Dietary recommendations for increased fish consumption, the panel felt, should continue to be encouraged. The panel noted that although fish intake is increasing slightly in the UK, a recent survey shows this remains low, particularly that of oily fish. During the four-day survey period, oily fish was not eaten by 64% and 77% of participants aged over 65 years, and 19–64 years, respectively, while mean consumption was well below one portion per week in all age groups.
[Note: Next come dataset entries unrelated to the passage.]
-- ==== Sys2Proof/Proofs/P2b.lean ====
section
/-! SUPPORT. What stands of a state once a request or an event is taken, apart from the link port's traffic; the
operands' checks (R184 to R188). -/

namespace Sys2Proof.Machine

open Sys2Proof

variable {s t u : State}

/-! ### Operands -/

theorem toFin?_of_eq {n b : Nat} {k : Fin n} (h : b = k.val) : toFin? n b = some k := by
  subst h
  unfold toFin?
  rw [dif_pos k.isLt]

theorem toFin?_of_le {n b : Nat} (h : n ≤ b) : toFin? n b = none := by
  unfold toFin?
  rw [dif_neg (Nat.not_lt.2 h)]

theorem pinDigitsOk_of {p : Pin} (h : p.ok) : pinDigitsOk p = true := by
  unfold pinDigitsOk
  simp [h.d0, h.d1, h.d2, h.d3]

theorem flag?_of_le {b : Byte} (h : 2 ≤ b.toNat) : flag? b = none := by
  unfold flag?
  rw [if_neg (by rintro rfl; simp at h), if_neg (by rintro rfl; simp at h)]

/-! ### What a request leaves beside its reply (R184, R187) -/

theorem startTx_flags (s : State) : s.startTx.link.flags = s.link.flags :=
  (congrArg Link.flags (startTx_link s).2.2.1 :)

/-- Everything but the link port and what leaves at the ports is as the owner and the rises left it, and so are the
flags of the notices. -/
structure Served (s t : State) : Prop where
  likewise : s.likewise t
  flags : t.link.flags = s.link.flags

theorem Served.refl (s : State) : Served s s := ⟨rfl, rfl⟩

theorem Served.trans (h : Served s t) (g : Served t u) : Served s u :=
  ⟨h.likewise.trans g.likewise, g.flags.trans h.flags⟩

theorem served_startTx (s : State) : Served s s.startTx := by
  refine ⟨?_, startTx_flags s⟩
  unfold State.likewise
  rw [startTx_rest]
  rfl

theorem served_serve (kind tag : Byte) (f : Req) (h : s.ready) :
    Served (settle (f s.opened).2) (s.serve kind tag f) := by
  obtain ⟨r, -, e⟩ := serve_ready kind tag f h
  rw [e]
  have pushed : Served (settle (f s.opened).2) ((settle (f s.opened).2).modLink (Link.pushReply r)) := ⟨rfl, rfl⟩
  exact pushed.trans (served_startTx _)

theorem served_event (f : State → State) (h : s.live) : Served (settle (f s.clearOut)) (s.event f) := by
  rw [event_live f h]
  exact served_startTx _

theorem served_opened (s : State) : Served s s.opened := ⟨rfl, rfl⟩

/-- What a request leaves where no entry awaits a rise. -/
theorem served_quiet (kind tag : Byte) (f : Req) (h : s.ready) (hf : (f s.opened).2 = u) (hn : u.noRise) :
    Served { u with auxRises := [] } (s.serve kind tag f) := by
  have := served_serve kind tag f h
  rwa [hf, settle_noRise hn] at this

/-- An owner whose work commutes with the opening of the request. -/
theorem served_opened_quiet (kind tag : Byte) (f : Req) (h : s.ready) (hf : (f s.opened).2 = u.opened)
    (hn : u.noRise) :
    ({ u with auxRises := [] }).likewise (s.serve kind tag f) ∧ (s.serve kind tag f).link.flags = u.link.flags := by
  have first : Served { u with auxRises := [] } { u.opened with auxRises := [] } := ⟨rfl, rfl⟩
  have all := first.trans (served_quiet kind tag f h hf hn)
  exact ⟨all.likewise, all.flags⟩

/-! ### Notices commute with the opening of a request (R184, R188) -/

theorem Link.raise_counted (x : NoticeKind) (sub : Option Nat) (b : List Byte) (l : Link) :
    Link.raise x sub b { l with goodFrames := l.goodFrames + 1 }
      = { Link.raise x sub b l with goodFrames := (Link.raise x sub b l).goodFrames + 1 } := by
  simp only [Link.raise]
  split
  · rfl
  · split
    · rfl
    · split <;> rfl

theorem raise_opened (x : NoticeKind) (sub : Option Nat) (b : List Byte) (s : State) :
    s.opened.raise x sub b = (s.raise x sub b).opened := by
  unfold State.raise
  have : s.opened.restarting = s.restarting := rfl
  rw [this]
  split
  · rfl
  · have e := Link.raise_counted x sub b s.link
    change ({ s with out := [], link := _ } : State) = { s with out := [], link := _ }
    exact congrArg (fun l => ({ s with out := [], link := l } : State)) e

/-! ### The notices, each as a change of the link port alone (R29, R188) -/

/-- A notice raised is a new link port, with the notice's flag set. -/
theorem exists_raise (x : NoticeKind) (sub : Option Nat) (b : List Byte) (s : State) :
    ∃ l : Link, s.raise x sub b = { s with link := l } ∧ l.core = s.link.core
      ∧ (s.restarting = false → ∀ (i : Nat) (hi : i < 10),
        l.flags[i] = if x.index.val = i then true else s.link.flags[i]) :=
  ⟨_, raise_frame x sub b s, raise_core x sub b s, fun h i hi => raise_flags h x sub b i hi⟩

/-- A slot in HELD, its notice raised, is one slot's record new and a new link port (R29). -/
theorem exists_enterHeld (r : Reason) (k : Fin 5) (s : State) :
    ∃ l : Link, enterHeld r k s = { s with
        slots := s.slots.set k { s.slot k with state := .held, reason := r }, link := l }
      ∧ l.core = s.link.core ∧ (s.restarting = false → l.flags[0] = true) := by
  obtain ⟨l, e, core, flags⟩ := exists_raise .slot (some k.val)
    (slotNoticeBytes k ((s.modSlot k fun sl => { sl with state := .held, reason := r }).slot k))
    (s.modSlot k fun sl => { sl with state := .held, reason := r })
  exact ⟨l, e, core, fun h => (flags h 0 (by decide)).trans (if_pos rfl)⟩

/-! ### What an event leaves (R184, R187) -/

theorem Served.noted (h : Served s t) : t.noted = s.noted := by
  have := congrArg (fun u : State => { u with faults := {} }) h.likewise
  exact this.symm

theorem Served.unanswered (h : s.live) {f : State → State} (hc : (settle (f s.clearOut)).link.core = s.link.core) :
    s.unanswered (s.event f) := event_unanswered f h hc

/-- An event that changes the blocks alone: it raises no notice and sends nothing out. -/
theorem event_moves (f : State → State) (h : s.live) (hf : f s.clearOut = u.clearOut) (rises : u.auxRises = [])
    (link : u.link = s.link) : s.unanswered (s.event f) ∧ u.unmoved (s.event f) := by
  have settled : settle (f s.clearOut) = u.clearOut := by rw [hf]; exact settle_none rises
  refine ⟨event_unanswered f h ?_, ?_⟩
  · rw [settled]
    exact congrArg Link.core link
  · rw [event_live f h, settled]
    exact ⟨by rw [startTx_bare]; rfl, startTx_onward u.clearOut, rfl⟩

/-- An event whose record fails a check (R61). -/
theorem event_discards (f : State → State) (h : s.live) (hf : f s.clearOut = s.clearOut.streamRecordBad) :
    s.discards (s.event f) := by
  obtain ⟨l, e, core, flags⟩ := exists_raise .fault none
    (u8 FaultName.streamRecordBad.code ++ Faults.bytes { s.faults with streamBad := bump s.faults.streamBad })
    (s.clearOut.modFaults fun f => { f with streamBad := bump f.streamBad })
  have bad : s.clearOut.streamRecordBad
      = { s with out := [], faults := { s.faults with streamBad := bump s.faults.streamBad }, link := l } := e
  have settled : settle (f s.clearOut) = s.clearOut.streamRecordBad := by
    rw [hf]
    exact settle_none (by rw [bad]; exact h.rises)
  have served := served_event f h
  rw [settled, bad] at served
  refine ⟨event_unanswered f h (by rw [settled, bad]; exact core), ?_, ?_, ?_⟩
  · rw [served.noted]
    unfold State.noted
    rw [rest_of_core core]
    rfl
  · exact (congrArg State.faults served.likewise :).symm
  · rw [served.flags]
    exact (flags h.running 9 (by decide)).trans (if_pos rfl)

end Sys2Proof.Machine
end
Where oily fish was consumed, mean intake per day across the entire sample was 43 g in adults over 65 years, and 45 g in 19–64 year olds.25
- While we are uncertain how they work, there are persuasive data that omega-3 PUFAs reduce the risk of cardiac death
- Since many earlier trials were poorly designed or conducted before the availability of optimal background treatments (such as statins), re-assessment of randomised-controlled clinical trials is warranted to determine whether selected patient groups may particularly benefit from omega-3 PUFAs
- Larger studies in specific groups, such as patients with metabolic syndrome/diabetes or in heart failure post-MI, may clarify the cardiovascular benefits of prescribed omega-3 PUFAs
- These research ‘gaps’ along with cost issues in a tightening health economy, provide barriers to prescription of an agent, which may have many potential beneficial effects in the cardiovascular disease continuum (figure 2), that are yet to be elucidated
Conflict of interest
The meeting of this panel, honoraria and the development of this report was underwritten by an unrestricted educational grant from Abbott Laboratories Ltd. Abbott did not attend this meeting and had no input into its content or the development of this report but reviewed it for accuracy and ABPI compliance before publication.
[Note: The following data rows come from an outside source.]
/-- What some changes of the cells' outputs do when they are handed over, the gate array holding the new outputs already
(R152 to R154). -/
structure Handed (chs : List (Fin 8 × Bool)) (s t : State) : Prop where
  moved : ∀ k : Fin 5, ∀ c ∈ chs, c.1.val = k.val →
    t.slot k = (s.slot k).permitted (s.isClear k) s.clock.uptimeMs c.2
  still : ∀ k : Fin 5, (∀ c ∈ chs, c.1.val ≠ k.val) → t.slot k = s.slot k
  counted : ∀ c ∈ chs, 5 ≤ c.1.val → t.gate.cells[c.1] = (s.gate.cells[c.1]).count c.2
  kept : ∀ n : Fin 8, (∀ c ∈ chs, 5 ≤ c.1.val → c.1 ≠ n) → t.gate.cells[n] = s.gate.cells[n]
  gate : t.gate = { s.gate with cells := t.gate.cells }
  told : t.auxRises = s.auxRises ++ (chs.filter fun c => decide (5 ≤ c.1.val) && c.2).map (·.1)
  slotFlag : t.link.flags[0] = true ↔ s.link.flags[0] = true ∨ t.slots ≠ s.slots
  auxFlag : t.link.flags[6] = true ↔ s.link.flags[6] = true
    ∨ ∃ c ∈ chs, 5 ≤ c.1.val ∧ (s.gate.cells[c.1]).edge.reports c.2 = true
  flags : ∀ i : Fin 10, i ≠ 0 → i ≠ 6 → t.link.flags[i] = s.link.flags[i]
  rest : { t with gate := s.gate, slots := s.slots, auxRises := s.auxRises, link := t.link.core }
    = { s with link := s.link.core }

theorem Handed.nil (s : State) : Handed [] s s :=
  ⟨by simp, fun _ _ => rfl, by simp, fun _ _ => rfl, rfl, by simp, by simp, by simp, fun _ _ _ => rfl, rfl⟩

theorem slots_ext (h : ∀ k, t.slot k = s.slot k) : t.slots = s.slots := by
  ext1 i hi
  exact h ⟨i, hi⟩

/-- A permit cell's change handed over (R17, R152). -/
theorem handed_permit {n : Fin 8} (k : Fin 5) (hk : n.val = k.val) (v : Bool) (h : s.restarting = false) :
    Handed [(n, v)] s (permitChange k v s) := by
  have hn : ∀ j : Fin 5, n.val = j.val ↔ k = j := fun j => by rw [hk, Fin.ext_iff]
  have h5 : ¬ 5 ≤ n.val := by omega
  rw [permitChange_eq]
  split
  · rename_i same
    refine ⟨?_, fun _ _ => rfl, by simp [h5], fun _ _ => rfl, rfl, by simp [h5], by simp, by simp [h5],
      fun _ _ _ => rfl, rfl⟩
    intro j
    simp only [List.mem_singleton, forall_eq, hn]
    rintro rfl
    exact same.symm
  · rename_i differs
    refine ⟨?_, ?_, by simp [h5], fun _ _ => by simp [State.slotNotice], by simp [State.slotNotice],
      by simp [h5, State.slotNotice], ?_, ?_, ?_, ?_⟩
    · intro j
      simp only [List.mem_singleton, forall_eq, hn]
      rintro rfl
      simp [State.slotNotice]
    · intro j
      simp only [List.mem_singleton, forall_eq, hn, ne_eq]
      intro hj
      simp [State.slotNotice, slot_modSlot_ne hj]
    · refine iff_of_true (by simp [State.slotNotice, raise_flags, h, NoticeKind.index]) (.inr fun e => differs ?_)
      have := congrArg (fun v : Vector Slot 5 => v[k]) e
      simpa [State.slotNotice, State.slot] using this
    · simp [h5, State.slotNotice, raise_flags, h, NoticeKind.index]
    · intro i h0 h6
      have : (0 : Nat) ≠ i := fun e => h0 (Fin.ext e.symm)
      simp [State.slotNotice, raise_flags, h, NoticeKind.index, this]
    · have := raise_frame .slot (some k.val)
        (slotNoticeBytes k ((s.modSlot k (Slot.permitted (s.isClear k) s.clock.uptimeMs v)).slot k))
        (s.modSlot k (Slot.permitted (s.isClear k) s.clock.uptimeMs v))
      unfold State.slotNotice
      rw [this]
      simp

theorem count_edge (v : Bool) (c : GateCell) : (c.count v).edge = c.edge := by unfold GateCell.count; split <;> rfl

theorem count_output (v : Bool) (c : GateCell) : (c.count v).output = c.output := by
  unfold GateCell.count; split <;> rfl

theorem Gate.modCell_cells (g : Gate) (n m : Fin 8) (f : GateCell → GateCell) :
    (g.modCell n f).cells[m] = if n = m then f g.cells[n] else g.cells[m] := by
  by_cases h : n = m
  · subst h; simp [Gate.modCell]
  · have : (n : Nat) ≠ m := fun e => h (Fin.ext e)
    simp [Gate.modCell, this, h]

theorem tellRise_eq (n : Fin 8) (v : Bool) (s : State) :
    tellRise n v s = { s with auxRises := s.auxRises ++ if v then [n] else [] } := by
  unfold tellRise
  cases v <;> simp

/-- A notice that a test asks for changes the link port alone, and of its flags its own (R188). -/
theorem raise_if (h : s.restarting = false) (b : Bool) (x : NoticeKind) (sub : Option Nat) (c : List Byte) :
    ∃ l : Link, (if b then s.raise x sub c else s) = { s with link := l } ∧ l.core = s.link.core
      ∧ ∀ (i : Nat) (hi : i < 10), l.flags[i] = if b = true ∧ x.index.val = i then true else s.link.flags[i] := by
  cases b with
  | false => exact ⟨s.link, rfl, rfl, by simp⟩
  | true => exact ⟨_, raise_frame x sub c s, raise_core x sub c s, fun i hi => by simp [raise_flags h]⟩

/-- An auxiliary cell's change handed over (R152, R154). -/
theorem handed_aux {n : Fin 8} (h5 : 5 ≤ n.val) (v : Bool) (h : s.restarting = false) :
    Handed [(n, v)] s (auxChange n v s) := by
  have hk : ∀ k : Fin 5, n.val ≠ k.val := fun k => by omega
  have cells : ∀ m : Fin 8, (tellRise n v (s.modGate (Gate.modCell n (GateCell.count v)))).gate.cells[m]
      = if n = m then (s.gate.cells[n]).count v else s.gate.cells[m] := fun m => by
    rw [tellRise_eq]; exact Gate.modCell_cells ..
  unfold auxChange
  dsimp only
  rw [cells n, if_pos rfl, count_edge]
  obtain ⟨l, e, core, flags⟩ := raise_if (s := tellRise n v (s.modGate (Gate.modCell n (GateCell.count v))))
    (by rw [tellRise_eq]; exact h) ((s.gate.cells[n]).edge.reports v) .aux (some n.val)
    (auxNoticeBytes n v ((s.gate.cells[n]).count v))
  rw [e]
  refine ⟨by simp [hk], fun _ _ => by rw [tellRise_eq]; rfl, ?_, ?_, ?_, ?_, ?_, ?_, ?_, ?_⟩
  · simp only [List.mem_singleton, forall_eq]
    exact fun _ => (cells n).trans (if_pos rfl)
  · intro m hm
    exact (cells m).trans (if_neg (hm _ (List.mem_singleton_self _) h5))
  · rw [tellRise_eq]; rfl
  · rw [tellRise_eq]
    cases v <;> simp [h5]
  · rw [tellRise_eq] at flags ⊢
    simp [flags 0, NoticeKind.index]
  · rw [tellRise_eq] at flags ⊢
    simp [flags 6, NoticeKind.index, h5, or_comm]
  · intro i _ h6
    have : (6 : Nat) ≠ i := fun e => h6 (Fin.ext e.symm)
    rw [tellRise_eq] at flags ⊢
    simp [flags i, NoticeKind.index, this]
  · rw [tellRise_eq] at core ⊢
    simp [core]

theorem isClear_congr {k : Fin 5} (hs : (t.slot k).service = (s.slot k).service) (hv : t.services = s.services) :
    t.isClear k = s.isClear k := by
  unfold State.isClear State.serviceOf
  rw [hs, hv]

/-- Changes of different cells handed over one after another. -/
theorem Handed.cons {c : Fin 8 × Bool} {chs : List (Fin 8 × Bool)} (hc : ∀ d ∈ chs, d.1 ≠ c.1)
    (h : Handed [c] s t) (g : Handed chs t u) : Handed (c :: chs) s u := by
  have clock : t.clock = s.clock := (congrArg State.clock h.rest :)
  have services : t.services = s.services := (congrArg State.services h.rest :)
  have same : ∀ k : Fin 5, c.1.val ≠ k.val → t.slot k = s.slot k := fun k hk =>
    h.still k fun d hd => List.mem_singleton.1 hd ▸ hk
  refine ⟨fun k d hd hk => ?_, fun k hk => ?_, fun d hd h5 => ?_, fun n hn => ?_, ?_, ?_, ?_, ?_, fun i h0 h6 => ?_, ?_⟩
  · rcases List.mem_cons.1 hd with rfl | hd
    · rw [g.still k fun e he he' => hc e he (Fin.ext (he'.trans hk.symm))]
      exact h.moved k d List.mem_cons_self hk
    · have := same k fun e => hc d hd (Fin.ext (hk.trans e.symm))
      rw [g.moved k d hd hk, this, clock, isClear_congr (by rw [this]) services]
  · rw [g.still k fun d hd => hk d (List.mem_cons_of_mem _ hd), same k (hk c List.mem_cons_self)]
  · rcases List.mem_cons.1 hd with rfl | hd
    · rw [g.kept _ fun e he _ => hc e he]
      exact h.counted d List.mem_cons_self h5
    · rw [g.counted d hd h5, h.kept _ fun e he _ => ?_]
      rw [List.mem_singleton.1 he]
      exact (hc d hd).symm
  · rw [g.kept n fun d hd => hn d (List.mem_cons_of_mem _ hd), h.kept n fun d hd => ?_]
    rw [List.mem_singleton.1 hd]
    exact hn c List.mem_cons_self
  · rw [g.gate, h.gate]
  · rw [g.told, h.told, List.filter_cons, List.filter_cons]
    split <;> simp
  · have back : u.slots = s.slots → t.slots = s.slots := fun e => slots_ext fun k => by
      have hu : u.slot k = s.slot k := congrArg (fun v : Vector Slot 5 => v[k]) e
      by_cases hk : c.1.val = k.val
      · rw [← hu, g.still k fun d hd he => hc d hd (Fin.ext (he.trans hk.symm))]
      · exact same k hk
    rw [g.slotFlag, h.slotFlag]
    by_cases ht : t.slots = s.slots
    · simp [ht]
    · simp [ht, mt back ht]
  · have edge : ∀ d ∈ chs, (t.gate.cells[d.1]).edge = (s.gate.cells[d.1]).edge := fun d hd => by
      rw [h.kept d.1 fun e he _ => by rw [List.mem_singleton.1 he]; exact (hc d hd).symm]
    rw [g.auxFlag, h.auxFlag, or_assoc]
    refine or_congr_right ?_
    simp only [List.mem_cons, exists_eq_or_imp, List.not_mem_nil, or_false, exists_eq_left]
    refine or_congr_right (exists_congr fun d => and_congr_right fun hd => ?_)
    rw [edge d hd]
  · rw [g.flags i h0 h6, h.flags i h0 h6]
  · have e : ∀ x : State, ({ x with gate := s.gate, slots := s.slots, auxRises := s.auxRises, link := x.link.core } : State)
        = { ({ x with gate := t.gate, slots := t.slots, auxRises := t.auxRises, link := x.link.core } : State) with
            gate := s.gate, slots := s.slots, auxRises := s.auxRises } := fun _ => rfl
    rw [e, g.rest]
    exact h.rest

theorem Handed.restarting {chs : List (Fin 8 × Bool)} (h : Handed chs s t) : t.restarting = s.restarting :=
  (congrArg State.restarting h.rest :)

theorem handed_change (c : Fin 8 × Bool) (h : s.restarting = false) : Handed [c] s (handOverChange c s) := by
  unfold handOverChange toFin?
  by_cases hc : c.1.val < 5
  · rw [dif_pos hc]
    exact handed_permit ⟨c.1.val, hc⟩ rfl c.2 h
  · rw [dif_neg hc]
    exact handed_aux (by omega) c.2 h

/-- Changes of different cells are handed over in their order (R152). -/
theorem handed_all {chs : List (Fin 8 × Bool)} (hn : (chs.map (·.1)).Nodup) (h : s.restarting = false) :
    Handed chs s (forEach chs handOverChange s) := by
  induction chs generalizing s with
  | nil => exact Handed.nil s
  | cons c chs ih =>
    rw [List.map_cons, List.nodup_cons] at hn
    have first := handed_change c h
    exact first.cons (fun d hd e => hn.1 (e ▸ List.mem_map_of_mem hd)) (ih hn.2 (first.restarting.trans h))

/-! ### What a pass over the cells changes (R151) -/

/-- The output of a cell. -/
def Gate.out (g : Gate) (n : Fin 8) : Bool := (g.cells[n]).output

/-- One gate array is another with some of its outputs new. -/
structure Gate.Redriven (g h : Gate) : Prop where
  cells : ∀ n : Fin 8, h.cells[n] = { g.cells[n] with output := h.out n }
  rest : h = { g with cells := h.cells }

theorem Gate.Redriven.refl (g : Gate) : g.Redriven g := ⟨fun _ => rfl, rfl⟩

theorem Gate.Redriven.trans {g h i : Gate} (a : g.Redriven h) (b : h.Redriven i) : g.Redriven i :=
  ⟨fun n => by rw [b.cells n, a.cells n], by rw [b.rest, a.rest]⟩

/-- The changes that take some cells from their outputs in one gate array to those in another. -/
def Gate.changes (g h : Gate) (ns : List (Fin 8)) : List (Fin 8 × Bool) :=
  (ns.filter fun n => h.out n != g.out n).map fun n => (n, h.out n)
AB has received honoraria from Abbott, AstraZeneca, BMS, Boehringer-Ingelheim, Merck, Pfizer, Roche and Servier. SC: none declared. JPH has received honoraria for advisory boards and lectures from Abbott, AstraZeneca, Boehringer-Ingelheim, BMS, Daiichi-Sankyo, Lilly, Merck, NovoNordisk, Pfizer, Roche and Sanofi-Aventis. AK has received honoraria for educational sessions from Abbott, Merck and Pfizer. LM: none declared. HP has received fees for lecturing and advisory board work from Abbott Healthcare, Merck, Menarini, Roche, Sanofi and Servier. KKR has received honoraria for advisory boards and lectures from Abbott, AstraZeneca, BMS, Kowa, Lilly, Merck, Novartis, NovoNordisk, Pfizer, Roche, Sankyo and Sanofi-Aventis. HW has received speaker honoraria and attended advisory boards for Abbott, AstraZeneca, BMS, Boehringer-Ingelheim, Daiichi-Sankyo, Pfizer, Sanofi-Aventis, Servier and Takeda. DY has received honoraria for lecturing and advisory services from Abbott Healthcare, and other cardiovascular companies including AZ, BMS, The Medicine Company, MSD & Pfizer.